Уолкер фыркнул, все еще не слишком проникнувшись благодарностью к подруге, но уже заметно смягчившись. И колко заметил:

– Как будто тебе в тягость было, конечно. Не видел я, что ли, как ты на нем повисла, когда вы встретились в первый раз? Неужто всерьез его окрутить решила?

Роад обернулась к нему с таким восхищением на лице, что Аллен даже слегка опешил.

– Но он же такой потрясающий! – совершенно искренне воскликнула она, и юноша тряхнул головой, хмурясь. – Он столько всего знает, представляешь? Он рассказывал мне про физику и про взрывы, и про бомбы, и… и… – восторженно затараторила девочка, но Аллен перебил её круговым движением ладони, которое всегда работало на ней как останавливающее.

– Сначала – я в душ, а вот потом великодушно разрешаю тебе прожужжать мне все уши про моего прекрасного брата, поняла? – напряжённо проговорил Уолкер, тяжело вздохнув, и, после того, как Роад мелко закивала и отвернулась к своему планшету, пополз в ванную.

Когда спустя где-то четверть часа юноша привел себя в порядок и за ненадобностью вернул вещи Тики обратно в шкаф, отказывая себе в удовольствии потаскать их (футболки мужчины пахли ужасно вкусно, и из-за этого Аллен тоже ощущал себя как девчонка), Роад уже передислоцировалась на кухню, явно в ожидании того, что ее покормят.

Аллен вздохнул и полез в холодильник. Конечно же, все было опять забито полуфабрикатами (кто бы сомневался), но было еще кое-что, что, несомненно, порадовало юношу. На одной из полок стоял контейнер с заказанной на дом едой. На контейнере стоял логотип кафе, в котором работал Уолкер.
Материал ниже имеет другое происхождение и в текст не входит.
/-- `setSeq` leaves the system page. -/
theorem y_setSeq (n : Nat) (s : State) : SysKept s (State.setSeq n s) := by
  unfold State.setSeq
  repeat' first
    | with_reducible exact SysKept.refl _
    | with_reducible assumption
    | ((with_reducible refine SysKept.wsets ?_ ?_); rotate_left; (((repeat refine List.forall_mem_cons.2 ⟨by dsimp only; first | decide | exact Nat.le_add_right_of_le (by decide) | exact Nat.le_add_right_of_le (Nat.le_add_right_of_le (by decide)), ?_⟩); (intro _ h; cases h))))

/-- `joinCommit` leaves the system page. -/
theorem y_joinCommit (e : Ev) (s : State) : SysKept s (State.joinCommit e s) := by
  unfold State.joinCommit
  repeat' first
    | with_reducible exact SysKept.refl _
    | with_reducible assumption
    | (extract_lets +onlyGivenNames x; refine SysKept.cut (s := s) (u := x) ?_ ?_; rotate_left; all_goals first | (intro _; clear_value x) | subst x)
    | (extract_lets +onlyGivenNames x; clear_value x)
    | with_reducible refine (y_setSeq ..).step ?_
    | with_reducible refine (k_plSend ..).sys (by decide) ?_
    | with_reducible refine (k_modPair ..).sys (by decide) ?_
    | ((with_reducible refine SysKept.wsets ?_ ?_); rotate_left; (((repeat refine List.forall_mem_cons.2 ⟨by dsimp only; first | decide | exact Nat.le_add_right_of_le (by decide) | exact Nat.le_add_right_of_le (Nat.le_add_right_of_le (by decide)), ?_⟩); (intro _ h; cases h))))
    | ((with_reducible refine SysKept.wset ?_ ?_); rotate_left; (first | decide | exact Nat.le_add_right_of_le (by decide) | exact Nat.le_add_right_of_le (Nat.le_add_right_of_le (by decide))))
    | with_reducible refine SysKept.ite ?_ ?_
    | split

/-- `commitEv` leaves the system page. -/
theorem y_commitEv (e : Ev) (s : State) : SysKept s (State.commitEv e s) := by
  unfold State.commitEv
  repeat' first
    | with_reducible exact SysKept.refl _
    | with_reducible assumption
    | (extract_lets +onlyGivenNames x; refine SysKept.cut (s := s) (u := x) ?_ ?_; rotate_left; all_goals first | (intro _; clear_value x) | subst x)
    | (extract_lets +onlyGivenNames x; clear_value x)
    | with_reducible refine (y_joinCommit ..).step ?_
    | with_reducible refine (y_setSeq ..).step ?_
    | with_reducible refine (k_modMus ..).sys (by decide) ?_
    | with_reducible refine (y_digestEnter ..).step ?_
    | with_reducible refine (k_plSend ..).sys (by decide) ?_
    | with_reducible refine (y_offerPacket ..).step ?_
    | ((with_reducible refine SysKept.wcountIf ?_ ?_); rotate_left; (first | decide | exact Nat.le_add_right_of_le (by decide) | exact Nat.le_add_right_of_le (Nat.le_add_right_of_le (by decide))))
    | with_reducible refine SysKept.ite ?_ ?_
    | with_reducible refine SysKept.foldl _ ?_ (fun _ _ _ => ?_)
    | split
    | with_reducible dsimp only

/-- `loseDesc` leaves the system page. -/
theorem y_loseDesc (k : Int) (p : Nat) (s : State) : SysKept s (State.loseDesc k p s) := by
  unfold State.loseDesc
  repeat' first
    | with_reducible exact SysKept.refl _
    | with_reducible assumption
    | with_reducible refine (k_modSec ..).sys (by decide) ?_
    | with_reducible refine (y_giveBack ..).step ?_
    | with_reducible refine (y_unitStand ..).step ?_
    | with_reducible refine SysKept.ite ?_ ?_
    | split

/-- `commitFront` leaves the system page. -/
theorem y_commitFront (lost : Nat) (s : State) : SysKept s (State.commitFront lost s) := by
  unfold State.commitFront
  repeat' first
    | with_reducible exact SysKept.refl _
    | with_reducible assumption
    | (extract_lets +onlyGivenNames x; refine SysKept.cut (s := s) (u := x) ?_ ?_; rotate_left; all_goals first | (intro _; clear_value x) | subst x)
    | (extract_lets +onlyGivenNames x; clear_value x)
    | with_reducible refine (y_loseDesc ..).step ?_
    | with_reducible refine (y_commitEv ..).step ?_
    | with_reducible refine (k_openSlices ..).sys (by decide) ?_
    | with_reducible refine SysKept.ite ?_ ?_
    | with_reducible refine SysKept.foldl _ ?_ (fun _ _ _ => ?_)
    | split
Юноша ощутил, как губы сами собой расползаются в улыбку, и тряхнул головой, с интересом осматривая содержимое. Удон с креветками. Кажется, кто-то заказал двойную порцию, но не рассчитал свои силы.

Подробнее изучив содержимое холодильника и навесного шкафчика над ним, Уолкер пришел к выводу, что ему не слишком тонко намекают на обещанную пасту, и легкомысленно пожал плечами. Отчего и нет, собственно, если тут даже в магазин бежать не надо?

А пасту Аллен и сам любил – это Неа был пристрастен к японской кухне, и, так как жили они вместе, готовить раздельно юноша просто не видел смысла.

На самом деле, юноша вообще был всеяден – с его аппетитом попробуй только быть придирчивым к пище. Адам постоянно смеялся, когда в детстве он воротил нос от моркови или помидоров, и невинно рассказывал, как ему самому в возрасте четырёх-пяти лет приходилось иногда лягушек и червей есть. Понятное дело, что после таких ностальгических воспоминаний Аллен перестал делать различия в продуктах и ел всё, всё дают.